Which part do you disagree with? The basic equation for speed of a cyclist is tuned to watts and CdA on flat surfaces and w/kg on hills.

I’m not stating raw watts don’t add speed. Obviously they add speed else there would be no reason to rotate your pedals. I’m stating they don’t add enough speed. Because as you say, the watt/kg fits more nicely.

Since raw watts and relative watts are not independent variables- one contains the other - I don’t believe your solution would cut it. But curious to hear your hypothesis on how it would look (I can also send you the dataset if you want).

what this graph suggests imo is that the relationship between absolute watts and speed is mainly explained by the fact that more absolute power causes higher relative power as well.
If absolute power was the main explaining variable, than you would expect that variable to have the strongest relationship with speed, as opposed to the other way around which you see in my graphs.

Of course this is not conclusive evidence, that would require a complete alternative model fitted to zwift data.

Both graphs are based on the same data and have the extra variables that are indeed not controlled for.

Still the watts/kg explains almost all the variance in the data and shows a much tighter fit on wattopia’s waistband. You can see that because the individual points are much more tightly concentrated around the linear fit. The unexplained variance (which is represented by the distance between linear Fit and the dots is very small). A high fit also implies that all of those variables you suggest have a marginal role.

Here’s the point: it is clear from the graphs that watts/kg predicts speed better than absolute watts, which is opposite of the expectation on a time trial with 95 of elevation over 25.5 km.

Sorry I won’t make a phd level analysis if that’s what would convince you. It’s my feedback to zwift that this needs to be looked at.

It should be tuned that way, but with the limited information we have, it sure doesn’t seem that way right?

then what, you just want other people to agree with you, or to do the hard work and confirm your bias? what exactly is the point of contention? i might have been ready to agree with you, and i even gave you some suggestions as to what factors might influence certain body types more than they influence others outdoors that are largely nullified on zwift for you to consider, but now i just have to ask you this: do you just not like light people? that’s not a loaded question either, because i happen to meet a lot of people on zwift who don’t, but can’t, or won’t elaborate.

CdA depends on rider size in real life and also zwift.

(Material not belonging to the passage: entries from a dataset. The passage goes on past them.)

theorem modIsland (s : State) (i : Nat) (f : Island → Island) : LoadFrame s (s.modIsland i f) := of_eq rfl rfl rfl rfl

theorem modWalk (s : State) (w : Nat) (f : Walk → Walk) : LoadFrame s (s.modWalk w f) := by
  refine of_eq ?_ ?_ ?_ ?_ <;> simp

theorem launch (s : State) (u p : Nat) (t : Tok) : LoadFrame s (s.launch u p t) := by
  unfold State.launch
  split
  · exact refl s
  · exact of_eq rfl rfl rfl rfl

theorem sendRecon (s : State) (e : Nat) : LoadFrame s (s.sendRecon e) := by
  refine forAll (fun s ch => ?_) _ s
  dsimp only
  split
  · exact (modPort _ _ _).trans (launch _ _ _ _)
  · exact modPort _ _ _

theorem bindImport (s : State) (c imp p st : Nat) : LoadFrame s (s.bindImport c imp p st) :=
  modElem _ _ fun x => ⟨_, x.ready, rfl, id⟩

theorem bindResident (s : State) (es : List Nat) : LoadFrame s (s.bindResident es) := by
  refine forAll (fun s p => ?_) _ s
  split
  · split
    · exact ite _ (bindImport _ _ _ _ _) (refl s)
    · exact refl s
  · exact refl s

theorem installChan (s : State) (x : ChanRec) (p c rg : Nat) (gateway : Bool) : LoadFrame s (s.installChan x p c rg gateway) := by
  unfold State.installChan
  dsimp only
  have joined (t : State) (ht : LoadFrame s t) : LoadFrame s (if x.stamp = true then t.bindImport c x.imps p x.stamps else t) :=
    ite _ (ht.trans (bindImport _ _ _ _ _)) ht
  refine joined _ (ite _ (trans ?_ (modRegion _ _ fun r => ?_)) (of_eq rfl rfl rfl rfl))
  · exact of_eq rfl rfl rfl rfl
  · split <;> exact .refl r

theorem installFar (s : State) (g : ChanRec) (i x : Nat) : LoadFrame s (s.installFar g i x) := of_eq rfl rfl rfl rfl

theorem installGates (s : State) (rs : List Nat) (gates : List ChanRec) : LoadFrame s (s.installGates rs gates) := by
  unfold State.installGates
  dsimp only
  refine trans (forAll (fun s k => modRegion _ _ fun r => ?_) _ _) (forAll (fun s x => ?_) _ _)
  · exact fun h => ⟨h, rfl, rfl⟩
  · split
    · exact installChan _ _ _ _ _ _
    · exact installFar _ _ _ _
    · exact modPort _ _ _
    · exact refl s

theorem installTables (s : State) (rg : Nat) : LoadFrame s (s.installTables rg) := by
  unfold State.installTables
  split
  · exact refl s
  · rename_i r hr
    split
    · exact refl s
    · rename_i im him
      dsimp only
      refine trans ?_ (forAll (fun s x => ?_) _ _)
      · refine trans ?_ (forAll (fun s m => forAll (fun s n => ?_) _ _) _ _)
        · refine trans ?_ (forAll (fun s x => ?_) _ _)
          · refine trans ?_ (bindResident _ _)
            refine trans ?_ (forAll (fun s t => modTile _ _ (by intros; rfl)) _ _)
            refine trans ?_ (forAll (fun s i => modIsland _ _ _) _ _)
            refine trans ?_ (setRegion (r := r) hr fun h => ⟨h, rfl, rfl⟩)
            exact of_eq rfl rfl rfl rfl
          · split
            · exact installChan _ _ _ _ _ _
            · exact refl s
        · split
          · exact refl s
          · split
            · exact forAll (fun s vc => ite _ (refl s) (setPort _ _ _)) _ _
            · exact refl s
      · split
        · split
          · exact modPort _ _ _
          · exact refl s
        · exact refl s

theorem finishSwap (s : State) (w : Nat) : LoadFrame s (s.finishSwap w) := by
  unfold State.finishSwap
  split
  · exact refl s
  · dsimp only
    split
    · exact refl s
    · refine trans ?_ (installGates _ _ _)
      refine forAll (fun s k => ?_) _ _
      split
      · exact refl s
      · rename_i r hr
        refine trans ?_ (installTables _ _)
        refine trans ?_ (forAll (fun s t => modTile _ _ (by intros; rfl)) _ _)
        refine setRegion (r := r) hr fun h => ?_
        simp [h]

/-- A region starts to swap and reports planes ready. -/
theorem swapBegins {s : State} {k : Nat} {r : Region} (hr : s.region? k = some r) (es : List Nat) :
    LoadFrame s (Machine.forAll (fun s e => s.modElem e fun y => { y with ready := true }) es
      (s.setRegion k { r with phase := .swapping })) := by
  refine trans (t := s.setRegion k { r with phase := .swapping }) (setRegion hr fun h => ⟨h, rfl, rfl⟩) (forAll (fun s e => ?_) _ _)
  exact modElem _ _ fun x => ⟨x.streams, true, rfl, fun _ => rfl⟩

theorem beginSwap (s : State) (w : Nat) : LoadFrame s (s.beginSwap w) := by
  unfold State.beginSwap
  split
  · exact refl s
  · split
    · dsimp only
      split
      · exact refl s
      · refine trans ?_ (finishSwap _ _)
        refine forAll (fun s k => ?_) _ _
        split
        · exact refl s
        · rename_i r hr
          have marked := swapBegins hr (s.regionElems k ++ (r.members r.newBytes).map (·.1))
          exact ite _ (trans marked (forAll (fun s e => sendRecon _ _) _ _)) marked
    · exact refl s

theorem readyCheck (s : State) (w : Nat) : LoadFrame s (s.readyCheck w) := by
  unfold State.readyCheck
  split
  · exact refl s
  · split
    · split
      · exact refl s
      · refine trans ?_ (beginSwap _ _)
        refine trans ?_ (modWalk _ _ _)
        refine forAll (fun s k => modRegion _ _ fun r => ?_) _ _
        split <;> exact .refl r
    · exact refl s

end LoadFrame

/-! ## Image fetch (R41, R42, R280) -/

theorem fetchAll_one {s s1 : State} {w k : Nat} {x : Walk} {r : Region} {gates : List ChanRec} {im : ImageRec}
    (hr : s.region? k = some r) (alone : r.gangId = none) (fresh : r.phase = .loading)
    (fetched : s.fetchImage r (x.cons 0) gates = .inr (im, s1)) :
    s.fetchAll w x gates [k] = (s1.setRegion k { r with cons := x.cons 0, image := some im }).writePlanes r im.bytes := by
  simp [State.fetchAll, hr, alone, isFresh, fresh, fetched]

theorem fetchAll_fault {s : State} {w k : Nat} {x : Walk} {r : Region} {gates : List ChanRec} {f : LoadFault}
    (hr : s.region? k = some r) (alone : r.gangId = none) (fault : s.fetchImage r (x.cons 0) gates = .inl f)
    (found : f.reason ≠ .fetch) : s.fetchAll w x gates [k] = s.loadFailed w f := by
  simp [State.fetchAll, hr, alone, fault, found]

theorem writePlanes_region (s : State) (r : Region) (img : List Byte) (k : Nat) :
    (s.writePlanes r img).region? k = s.region? k :=
  forAll_same (g := fun t => t.region? k) (by intros; rfl) _ _

/-- A load that fails ends the run with STATE 3 and the fault that it met. -/
theorem loadFailed_walk {s : State} {w : Nat} {x : Walk} (hw : s.walks.get? w = some x) (f : LoadFault) :
    ∃ a b, (s.loadFailed w f).walks.get? w = some { x with
      phase := .ending, state := 3, reason := f.reason.code, slot := f.slot, elem := f.col + 256 * f.row, gang := []
      abandon := a, blocked := b } := by
  unfold State.loadFailed
  refine WalksKept.walk_modWalk (WalksKept.forAll (fun s k => ?_) _ _) hw _
  split
  · split
    · exact .trans (t := s.clearIdle _) (.of_eq rfl) (release_keeps_walks _ _ _)
    · split <;> exact .of_eq rfl
  · exact .of_eq rfl

theorem readyCheck_idle {s : State} {w : Nat} {x : Walk} (hw : s.walks.get? w = some x) (hp : ∀ q, x.phase ≠ .loading q) :
    s.readyCheck w = s := by
  unfold State.readyCheck
  rw [hw]
  dsimp only
  split
  · rename_i q h
    exact absurd h (hp q)
  · rfl

section
variable {s : State} {w k q : Nat} {x : Walk} {r : Region} (hw : s.walks.get? w = some x) (hp : x.phase = .loading q)
  (gang : x.gang = [k]) (hr : s.region? k = some r) (fresh : r.phase = .loading) (last : r.next = none)
  (bare : r.image = none) (alone : r.gangId = none) (single : (x.cons 0).isGang = false) (still : s.loadInTransit x = false)
include hw hp gang hr fresh last bare single still

/-- The one region of a step is fetched, and the step goes on when its planes are ready. -/
theorem exec_imagePrefetch_one : exec (.imagePrefetch w) s =
    .next (((s.fetchAll w x [] [k]).modWalk w fun y => { y with gates := [] }).readyCheck w) := by
  show execImagePrefetch w s = _
  simp [execImagePrefetch, hw, hp, gang, hr, Region.coming, fresh, last, bare, still, State.gateList, single, gateRecs]

include alone

theorem imagePrefetch_loads {im : ImageRec} {s1 : State} (fetched : s.fetchImage r (x.cons 0) [] = .inr (im, s1)) :
    Completes (.imagePrefetch w) s fun t => RegionIs t k fun r' => r'.image = some im ∧ r'.cons = x.cons 0 := by
  refine ⟨_, exec_imagePrefetch_one hw hp gang hr fresh last bare single still, ?_⟩
  rw [fetchAll_one hr alone fresh fetched]
  have loaded := (writePlanes_region (s1.setRegion k { r with cons := x.cons 0, image := some im }) r im.bytes k).trans
    (State.region_setRegion _ _ _)
  obtain ⟨q, hq, kept⟩ := ((LoadFrame.modWalk _ w fun y => { y with gates := [] }).trans (.readyCheck _ w)).images k _ loaded
  exact ⟨q, hq, (kept last).2⟩

theorem imagePrefetch_faults {f : LoadFault} (fault : s.fetchImage r (x.cons 0) [] = .inl f) (found : f.reason ≠ .fetch) :
    Completes (.imagePrefetch w) s fun t =>
      WalkIs t w fun y => y.phase = .ending ∧ y.state = 3 ∧ y.reason = f.reason.code ∧ y.slot = f.slot := by
  refine ⟨_, exec_imagePrefetch_one hw hp gang hr fresh last bare single still, ?_⟩
  rw [fetchAll_fault hr alone fault found]
  obtain ⟨a, b, failed⟩ := loadFailed_walk hw f
  have ended := State.walk_modWalk failed fun y => { y with gates := [] }
  rw [readyCheck_idle ended (by simp)]
  exact ⟨_, ended, rfl, rfl, rfl, rfl⟩

end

Zwift models CdA as a function of both weight and height which seems entirely reasonable in principle to me even if their particular function may not be perfect.

Do you not accept that it’s sensible for zwift to model CdA as some function of weight and height? The “A” in CdA is quite specially cross -sectional area.

Lol, obviously I don’t dislike light people, please don’t make this personal.

People don’t have to agree with me, this forum is just to discuss, maybe provide supporting and/or counter evidence.

It’s just infeasible to account for all variables, since it would mean I have to fully reverse engineer zwifts physics engine.

no, it’s really not obvious. hey, discuss away. i really don’t think a scatter graph and some sentences that start with the word “clearly,” are going to go anywhere though

You are changing the discussion topic from zwift physics to attacking my intentions, which you suggest you know better then me. This is a classical ad hominem fallacy.